All data were aligned using BWA version 0.7.12 [8], followed by sorting and deduplication using Picard version 2.13 [9]. Training data was aligned to reference genome GRCh37 and validation data aligned to reference genome GRCh38. Variants were called using default parameters with both MuTect version 1.1.7 [10] and Strelka2 version 2.8.3 [11].

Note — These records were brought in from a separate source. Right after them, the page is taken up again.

/-- A takeover ends, its bump done (R474, R478): of kilns of one quadrant declared dead in one cycle the lower takes the
spare. -/
def finishTakeover (d : Dev) (k : Nat) : Dev :=
  match d.ras.takeovers.find? fun x => x.kiln == k with
  | none => d
  | some t =>
    let q := k / 8
    let first := d.ras.takeovers.all fun x => x.kiln == k || x.kiln / 8 != q || decide (t.since < x.since) ||
      (x.since == t.since && decide (k < x.kiln))
    let d := d.dropEnds fun t => !isMgmt t && kilnOf t == k
    let d := d.setRas fun r => { r with takeovers := r.takeovers.filter fun x => x.kiln != k }
    let d := match d.spareOf q, tabGet (fun _ => none) d.ras.lastTake q with
      | some p, _ => d.giveSpare k (if first then some p else none)
      | none, some (c, j, p) =>
        if c = t.since ∧ k < j ∧ d.get (RAS_KILN_MAP_PHYS j) = p then (d.giveSpare j none).giveSpare k (some p) else d.giveSpare k none
      | none, none => d.giveSpare k none
    let d := match d.ras.op with
      | some (.dead j) => if j = k then d.spareEnd spOk else d
      | _ => d
    d.quadsDue

/-- Logical kiln `k` is declared dead by a detector of family `fam`; `lost` are the lines Modified in it, which are poisoned
at home (R473, R474). -/
def declareDead (d : Dev) (k fam : Nat) (lost : List Nat) (inj : Bool) : Dev :=
  if d.flag (RAS_KILN_MAP_VALID k) = false ∨ (d.ras.takeovers.any fun x => x.kiln == k) then d
  else
    let owner := d.kilnSag k
    let lost := lost.filter fun l => tabGet (fun _ => none) d.mem.modified l == some k
    let d := (d.inc RAS_CNT_KILN_DEAD).rasError { RasErr.of fam k .uc 0 with owner := owner, injected := inj }
    let d := match d.ras.op with
      | some (.replace j _ _) => if j = k then d.spareEnd spDied else d
      | _ => d
    let d := d.setRole (d.get (RAS_KILN_MAP_PHYS k)) roleFenced
    let d := d.setRas fun r => { r with takeovers := r.takeovers ++ [⟨k, d.cycle⟩] }
    let d := (d.stopThreads fun t => !isMgmt t && kilnOf t == k).strandLines fun t => !isMgmt t && kilnOf t == k
    let d := (d.nothingModified k).bumpOwner (.kiln k)
    let d := if lost.isEmpty then d
      else (d.poisonLines lost).rasError
        { RasErr.of 0x04 k .de 0 with poison := true, owner := owner, injected := inj, info := lost.length }
    if d.bumpPending (.kiln k) then d else d.finishTakeover k

/-- A kiln's bump, held for its spacing, has been applied: the procedure that waited for it ends. -/
def kilnBumped (d : Dev) (k : Nat) : Dev :=
  match d.ras.op with
  | some (.replace j p true) => if j = k then d.finishReplace k p else d.finishTakeover k
  | _ => d.finishTakeover k

end Dev

/-- REPLACE (R471, R472, R478). -/
def doKilnReplace (p : Path) (data : W32) (d : Dev) : Dev :=
  Dev.spareCmd p 1 32 data (fun k d =>
    if d.flag (RAS_KILN_MAP_VALID k) = false ∨ d.kilnHeld k then d.spareEnd spBadState
    else match d.spareOf (k / 8) with
      | none => d.spareEnd spNoSpare
      | some s => (d.stopThreads fun t => !Dev.isMgmt t && Dev.kilnOf t == k).spareBegin (.replace k s false)) d

/-- KILN_REPLACE_COMPLETE (R472): nothing that the kiln sent is in flight; it bumps, and with the bump the router maps it to the
spare. -/
def doKilnReplaceComplete (d : Dev) : Dev :=
  match d.ras.op with
  | some (.replace k p false) =>
    let flies := d.core.chans.any fun kv => match kv.2 with
      | some c => (c.msgs.map (·.kiln) ++ c.creds.map (·.kiln)).any fun m => m.any fun (j, _) => j == k
      | none => false
    if flies then d
    else
      let d := (d.setRas fun r => { r with op := some (.replace k p true) }).bumpOwner (.kiln k)
      if d.bumpPending (.kiln k) then d else d.finishReplace k p
  | _ => d

/-- DECLARE_DEAD (R471, R473); `lost` are the lines Modified in the kiln. -/
def doKilnDeclareDead (p : Path) (data : W32) (lost : List Nat) (d : Dev) : Dev :=
  Dev.spareCmd p 2 32 data (fun k d =>
    if d.flag (RAS_KILN_MAP_VALID k) = false ∨ (d.ras.takeovers.any fun x => x.kiln == k) then d.spareEnd spBadState
    else (d.spareBegin (.dead k)).declareDead k 0x04 lost false) d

Software performance was tested by calculating the precision, recall and F1 score for each condition using detection of known true positive mutations. Recall is a measure of the proportion of true positives recovered after filtering, precision is a measure of the proportion of filtered results that are true positives and the F1 score is the harmonic mean of recall and precision; all range between 0 and 1, with values closer to 1 being better. Recall, precision and F1 score are defined as:

$$Recall = \frac{TP}{{TP + FN}}$$
$$Precision = \frac{TP}{{TP + FP}}$$
$$F_{1} = \frac{2TP}{{2TP + FP + FN}} = 2 \cdot \frac{precision \cdot recall}{{precision + recall}}$$

Results

The ICGC validation data contained 1262 true positive SNVs which were used to calculate the recall, precision and F1 scores for raw variant calls from MuTect and Strelka2, and after filtering by FPfilter and FiNGS using both the default settings and ICGC settings. Results are summarized in Fig. 2. With no further filtering, MuTect (Fig. 2A) and Strelka2 (Fig. 2B) had excellent recall (0.93 and 0.95), calling most of the true positives. However, they also had poor precision (0.66 and 0.53), clearly illustrating the need for post-call filtering, as nearly half the results were false positives, resulting in moderate F1 scores (0.77 and 0.68).

Fig. 2
figure2

Recall versus precision plots for validation data sets. Filtering results for MuTect (a) and Strelka2 (b). Contour lines demarcating thresholds for F1 scores are marked and labelled in gray. FPfilter and FiNGS increased the precision of the results, for a small cost to recall. Overall, the default and ICGC modes of FiNGS produced the best results

FPfilter was effective at increasing overall precision in MuTect (0.87) and Strelka2 (0.75), albeit with lower recall, resulting in improved F1 scores (0.85 and 0.79). FiNGS achieved superior results, regardless of the variant caller used, both with the default filters and ICGC filters. The FiNGS default filters performed similarly with both MuTect and Strelka2 calls, with a large increase in precision at the cost of a reduction in recall (recall, precision and F1 scores were 0.85, 0.98 and 0.91 in both). Results with the ICGC filters applied using FiNGS were more variable, giving the best observed results in MuTect and lower precision but higher recall than the default FiNGS filters with Strelka2. The default settings of FiNGS were developed using BWA-aligned data. Using other aligners may therefore require alternative settings when filtering based on parameters that are generated by aligners, such as alignment quality score. Despite the large number of filters available, we find that excluding variants with low VAF tends to have the most pronounced effect.

Conclusions

These data demonstrate the value in further filtering variant calls beyond what is initially emitted by somatic variant callers. The type and stringency of filtering is a careful balance between the reduction of false positives (increased precision) and excluding true positives (decreased recall). We have developed FiNGS, which substantially increases the precision of results, providing high quality variants for further analysis. The filters and thresholds to be applied are fully configurable by the user, allowing simple, consistent, flexible and reproducible filtering of somatic variants, along with an easy method of sharing filtering strategies between users. We encourage users to think critically about their filtered results, including examining the plots produced so that they have confidence that they are not over or under-filtering.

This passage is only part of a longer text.